Founder Chobani: ‘Innovation doesn’t happen when you feel comfortable’

    As a 20-year-old son of Turkish nomads, Hamdi Ulukaya gave his first speech. He was nervous, but he told the dozens of people who were with him in a small town near the Euphrates River that he was going to write about injustice and human rights abuses. He would publish a newspaper to tackle political injustice.

    “I had no idea how to publish a newspaper,” he says. “I did it anyway.” It was that newspaper that got him in trouble with the government, he explains, leading him to flee Turkey, immigrate to the United States, found the yogurt company Chobani, and started what would become a coalition of more than 200 companies seeking employment. for and support for refugees around the world.

    On May 13, Ulukaya stood before a crowd of recent Northeastern University graduates in Boston’s Fenway Park, urging them to make a difference in the world as he has. Looking at their 20-year-old faces, he said, seeing himself at age 20, “I can tell you you all have the same fire in you.”
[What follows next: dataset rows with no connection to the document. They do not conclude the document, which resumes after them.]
-- ==== Sys2Proof/Machine/Stitch.lean ====
section
/-!
DEFINITION. The stitch (R41..R70): its boundary and the per-stitch schedule of R59, the governor's sample (R49, R50, R58),
the requests that run out (R49, R57), the base period (R46).
-/

namespace Sys2Proof.Machine

/-! ### The boundary (R41, R42, R59, R68) -/

/-- A field of an object changes between two stores. -/
def changes (old new : Store) (o : Obj) (f : Field) : Bool := f.get (old.get (o.base + f.off)) != f.get (new.get (o.base + f.off))

/-- A commit that changes DIR_INV keeps the electrical angle (R338): `old` is what was in force. -/
def State.keepAngle (old : Store) (s : State) (n : Nat) : State :=
  if changes old s.tbl.force (.ax n) F.ax_DIR_INV then
    s.onAx n fun a => { a with aofs := unsigned 10 (a.aofs - 2 * s.sigma n * a.pos) }
  else s

/-- An encoder that is switched on starts its index check afresh (R398). -/
def State.freshIndex (old : Store) (s : State) (n : Nat) : State :=
  if changes old s.tbl.force (.enc n) F.enc_EN then s.onEnc n fun e => { e with nIdx := 0, idxBad := false } else s

/-- A head lane whose descriptor in force has DOTS = 0 is OUT (R227). -/
def State.headGone (s : State) (x : Nat) : State :=
  if (s.desc x).dots = 0 ∧ (s.lane x).state ≠ .out then s.leaveService x .out 2 else s

/-- The words of adopted commits that act at this boundary (R20), with what they bring about. -/
def State.adoptDue (s : State) : State :=
  if s.tbl.due.isEmpty then s
  else
    let old := s.tbl.force
    let s : State := { s with tbl := { s.tbl with force := s.tbl.due.foldl (fun st d => st.set d.1 d.2) s.tbl.force, due := [] } }
    let s := (List.range 12).foldl (fun (s : State) n => State.keepAngle old s n) s
    let s := (List.range 8).foldl (fun (s : State) n => State.freshIndex old s n) s
    (s.headGone 0).headGone 1

/-- What AON retention holds of an axis is written at every boundary (R322). -/
def Axis.retain (a : Axis) : Axis :=
  { a with ret := ⟨a.pos, a.target, a.remd, a.posOk, a.homed, a.uncCause, a.vel != 0, a.aofs⟩ }

/-- The head path whose feed axis is axis `n`. -/
def State.pathOf (s : State) (n : Nat) : Nat := if s.feedBound 0 && s.feedAx 0 == n then 0 else 1

/-- Run current comes back at phase 0 of the stitch after the release of a record that moves the axis (R321, R342). -/
def State.runCurrent (s : State) (n : Nat) : State :=
  let a := s.ax n
  if a.mode = .rest ∨ s.stitch.n ≤ a.startN ∨ a.sstate = 0 ∨ a.sstate = 4 then s
  else
    let s' := s.onAx n fun a => { a with sstate := 0 }
    if a.sstate = 1 then s' else (s'.newPeriod (2 * n)).newPeriod (2 * n + 1)

/-- The motion engine's slot of one axis. -/
def State.axisSlot (s : State) (n : Nat) : State :=
  let s := (s.runCurrent n).onAx n fun a => { a with lineS := a.line }
  (if (s.ax n).mode = .path then s.pathAxisSlot (s.pathOf n) else s.motionSlot n).dcSlot n

/-- A head lane in a state in which its VH is to fall (R238). -/
def State.vhOver (s : State) (x : Nat) : Bool :=
  let st := (s.lane x).state
  st == .idle || st == .stopped || st == .fault || st == .out

/-- HDx_VHEN falls in the stitch after the one in which the lane entered such a state; `was` is what it was then. -/
def State.vhenFall (was : List Nat) (s : State) : State := was.foldl State.vhenSlot s

/-- The dispatcher's evaluation (R22, R152, R153): stops first, the records of lane 31, fences, re-admissions, the lanes. -/
def State.evaluate (s : State) : State :=
  let s := s.endSettled.takeStops.ctrlAll.fences
  let s := (List.range 19).foldl (fun (s : State) i => (s.readmitSlot i).readmitClose i) s
  (List.range 19).foldl State.dispatch s

/-- The engines' work at phase 0. -/
def State.engineSlots (s : State) (len : Nat) : State :=
  let s := (s.headSlot 0).headSlot 1
  let s := (List.range 12).foldl State.axisSlot s
  let s := ((List.range 4).foldl State.solSlot s).hotStarts
  s.auxSlot len

/-- Positions latched at phase 0 (R326, R395, R402). -/
def State.latchInputs (s : State) (len : Nat) : State :=
  (({ s with encs := s.encs.map Enc.latch } : State).ssiBoundary 0 len).ssiBoundary 1 len

/-- STITCH_BOUNDARY (R59); at the one at which SLEEP is entered the stitch stops (R69, R508). -/
def execStitchBoundary (s : State) : Host.Outcome State Fault Refusal :=
  if !s.stitch.running then .next s
  else if s.power.entering && s.maySleep then .next (s.onStitch Stitch.advance).adoptDue.enterSleep
  else
    let s : State := { s with power := { s.power with entering := false } }
    let len := s.stitch.advance.cycles - s.stitch.cycles
    let was := [0, 1].filter s.vhOver
    let s := ((s.onStitch Stitch.advance).adoptDue.latchInputs len).followsLost
    let s := (s.evaluate.vhenFall was).engineSlots len
    let s : State := { s with axes := s.axes.map Axis.retain }
    .next s.wakeDomains.switchImage

/-! ### The governor (R49, R50, R57, R58) -/

/-- A sag request whose hold has run out ends. -/
def Stitch.endHold (g : Stitch) (h : Option Since) : Option Since := h.filter fun t => !t.passed g.govHold g.phase

/-- Sag requests whose hold has run out end. -/
def Stitch.endHolds (g : Stitch) : Stitch :=
  { g with holdVM := g.endHold g.holdVM, holdVS := g.endHold g.holdVS, holdVH := g.endHold g.holdVH }

/-- The overrun request falls by one step when OVR_RELAX st have passed without an OVERRUN. -/
def Stitch.relax (g : Stitch) : Stitch :=
  if decide (0x100 < g.ovrReq) && g.ovrSince.passed g.govRelax g.phase then
    { g with ovrReq := max 0x100 (g.ovrReq - g.govStep), ovrSince := { g.ovrSince with age := g.ovrSince.age - g.govRelax } }
  else g

/-- The sampling point takes the settings of the governor object as they are in force now (R53). -/
def State.takeGov (s : State) : State :=
  s.onStitch fun g => { g with govHold := s.cfg .gov F.gov_SAG_HOLD, govRelax := s.cfg .gov F.gov_OVR_RELAX,
                               govLines := s.cfg .gov F.gov_OVR_LINES, govStep := s.cfg .gov F.gov_OVR_STEP }

/-- The active requests of R49: host, sag VM, VS, VH, thermal, overrun, each with its level. -/
def State.actHost (s : State) : Bool := decide (0x100 < s.stitch.kHost)
def State.actVM (s : State) : Bool := s.stitch.sagEn && (at' s.sup.sag 0 || s.stitch.holdVM.isSome)
def State.actVS (s : State) : Bool := s.stitch.sagEn && (at' s.sup.sag 1 || s.stitch.holdVS.isSome)
def State.actVH (s : State) : Bool := s.stitch.sagEn && (at' s.sup.sag 2 || at' s.sup.sag 3 || s.stitch.holdVH.isSome)
def State.actTherm (s : State) : Bool := s.stitch.thermEn && s.thermReq
def State.actOvr (s : State) : Bool := s.stitch.ovrEn && decide (0x100 < s.stitch.ovrReq)

/-- The largest active level, 0x100 where none is active. -/
def State.largest (s : State) : Nat :=
  let on (b : Bool) (k : Nat) : Nat := if b then k else 0x100
  [on s.actHost s.stitch.kHost, on s.actVM (s.cfg .gov F.gov_K_VM), on s.actVS (s.cfg .gov F.gov_K_VS),
   on s.actVH (s.cfg .gov F.gov_K_VH), on s.actTherm (s.cfg .gov F.gov_K_THERM), on s.actOvr s.stitch.ovrReq].foldl max 0x100

/-- next_x of R50: `t` is the target in u3.8. -/
def nextX (x t slew : Nat) : Nat :=
  let t := t * 256
  let step := x / 2 ^ (4 + slew)
  if x < t then min t (x + step) else if t < x then max t (x - step) else x

/-- The sample at phase 2048. -/
def State.sample (s : State) : State :=
  let k := s.largest
  let g := s.stitch
  let isOver := decide (g.kMax < k)
  let x := nextX g.x (min k g.kMax) g.slew
  let s := s.onStitch fun g => { g with phase := 2048, xNext := x, atMax := g.atMax || isOver, atMaxEpisode := isOver }
  let s := if isOver && !g.atMaxEpisode then s.raise 6 3 31 [] else s
  if g.x = 0x10000 ∧ x ≠ 0x10000 then s.raise 6 1 31 []
  else if g.x ≠ 0x10000 ∧ x = 0x10000 then s.raise 6 2 31 []
  else s

/-- GOVERNOR_SAMPLE (R50). -/
def execGovernorSample (s : State) : Host.Outcome State Fault Refusal :=
  if !s.stitch.running then .next s else .next ((s.takeGov.onStitch fun g => g.endHolds.relax).sample)

/-- OVERRUN_RELAX (R57). -/
def execOverrunRelax (s : State) : Host.Outcome State Fault Refusal := .next (s.onStitch Stitch.relax)

/-- SAG_HOLD_EXPIRY (R49) of VM, VS or VH. -/
def execSagHoldExpiry (supply : Fin 3) (s : State) : Host.Outcome State Fault Refusal :=
  .next (s.onStitch fun g =>
    if supply = 0 then { g with holdVM := g.endHold g.holdVM }
    else if supply = 1 then { g with holdVS := g.endHold g.holdVS }
    else { g with holdVH := g.endHold g.holdVH })

/-! ### The base period (R45, R46) -/

/-- The device is starting up: BOOT or RECOVERY (R116). -/
def State.startingUp (s : State) : Bool := s.dev.st == .boot || s.dev.st == .recovery

/-- Everything R46 asks to be at rest is: a lane on which a record stands stopped or held runs none (R130). -/
def State.periodRest (s : State) : Bool :=
  ((List.range 18).all fun i => !(s.lane i).busy) && (List.range 12).all s.axAtRest &&
    s.heads.all fun h => !h.holding

/-- A write to STITCH_PERIOD. -/
def State.writePeriod (s : State) (w : Word) : State × Nat :=
  let p := bits w 14 0
  if p < 2048 ∨ 16384 < p then (s, rcRange)
  else if s.startingUp || !s.periodRest then (s, rcState)
  else (s.onStitch fun g => { g with newPeriod := some p }, 0)

/-- STITCH_PERIOD_WRITE (R46). -/
def execStitchPeriodWrite (port : Fin 2) (value : Word) (s : State) : Host.Outcome State Fault Refusal :=
  answer port false (s.writePeriod value)

end Sys2Proof.Machine
end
    “I hope you don’t turn away from the things that make you uncomfortable,” he advised the audience. “My wish is that you turn to them, look them in the eye and work for the rest of your life to change them.”

    Ulukaya founded Chobani after seeing a listing for a recently abandoned dairy in an economically depressed area of ​​upstate New York. With the aim of employing as many people as possible – with a living wage and good fringe benefits – he developed Chobani into the best-selling Greek-style yogurt in the country. Along the way, he was told to keep quiet about his passion for helping and hiring refugees or else his company would be boycotted and he’d lose everything he’d worked toward. “I said, ‘If I’m going to lose everything, I’m going to tell the truth,'” he says.

    Ulukaya uses his personal wealth to fund the Tent Partnership for Refugees, his global non-profit organization. He has also signed the Giving Pledge to commit most of his wealth to philanthropic endeavors.

    There’s an irony the graduates have to face, he says: their generation is considered fragile snowflakes by some older people. “But here’s the truth: Your generation has had more junk in your path than just about any other generation in history,” he says, pointing to the Great Recession, mass shootings, social media bullying, racial injustice and the Covid-19 pandemic . “And we know you survived them all.”

    “Innovation doesn’t happen when you’re comfortable. Progress doesn’t happen when you’re comfortable. Change doesn’t happen when you’re comfortable,” Ulukaya told the graduates, letting them know they were all ready to create the change in the world they are pursuing – be it politicians to get serious about climate change, or executives to make diversity, equity and inclusion real priorities. ‘Of course I don’t have to tell you this. You are the poster children of uncomfortable.’